Within the limitations of FEA, in which ball attachments were used, minimum amount of force was transmitted to the implant body. The load may have been absorbed at the rubber O-ring component and anchor head connection. Therefore, in the long term, prosthetic complications such as screw loosening or the need to replace O-ring matrices may occur. ²⁴ , ⁴³

Within the limitations of this study, it may be concluded that increasing number of implants reduces the overdenture stresses and deformations while implants receive more stresses and deformations. On the basis of available data, it is difficult to demonstrate that a particular number of implants offered better outcome as compared to another. This should not be interpreted as meaning that implant supported overdentures are ineffective.
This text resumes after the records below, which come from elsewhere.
-- ==== Sys2Proof/Syntax.lean ====
section
/-! DEFINITION. The operations: one constructor per row of spec/opcode_table.json. -/

namespace Sys2Proof

/-- The operations of the command port (R104, R106), the one operation of the pull interface (R108), and the reserved
command words (R109). -/
inductive Instr where
  /-- `INIT` (R180). -/
  | init
  /-- `CLEAR_ALL` (R136). -/
  | clearAll
  /-- `SET index, red, green, blue` (R130). -/
  | set (index : BitVec 24) (red green blue : Byte)
  /-- `GET index` (R134). -/
  | get (index : BitVec 24)
  /-- `QUANT code` (R150). -/
  | quant (code : Byte)
  /-- `FLUSH count` (R185). -/
  | flush (count : BitVec 24)
  /-- `LED p0, ..., p(n-1)` (R210); each parameter is a 32-bit unsigned integer (R106). -/
  | led (params : List Word)
  /-- `ENC_PULL symbols_written, symbols_free` (R160): on the pull interface, two naturals (R108). -/
  | encPull (symbolsWritten symbolsFree : Nat)
  /-- A reserved command (R109): a reserved header alone, or a `SET` header with its reserved operand word. -/
  | reserved (header : Word) (operand : Option Word)
  deriving DecidableEq, Repr

end Sys2Proof
end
In general, using two implants in the canine region showed the best results when compared with using one or four implants, except for the caps. That may result in relatively short period between successive maintenances.

Financial support and sponsorship

This research was supported by the National Research Centre, Giza, Egypt, and Faculty of Oral and Dental Medicine, Cairo University, Cairo, Egypt.

Conflict of interest

The authors of this manuscript declare that they have no conflicts of interest, real or perceived, financial, or nonfinancial in this article.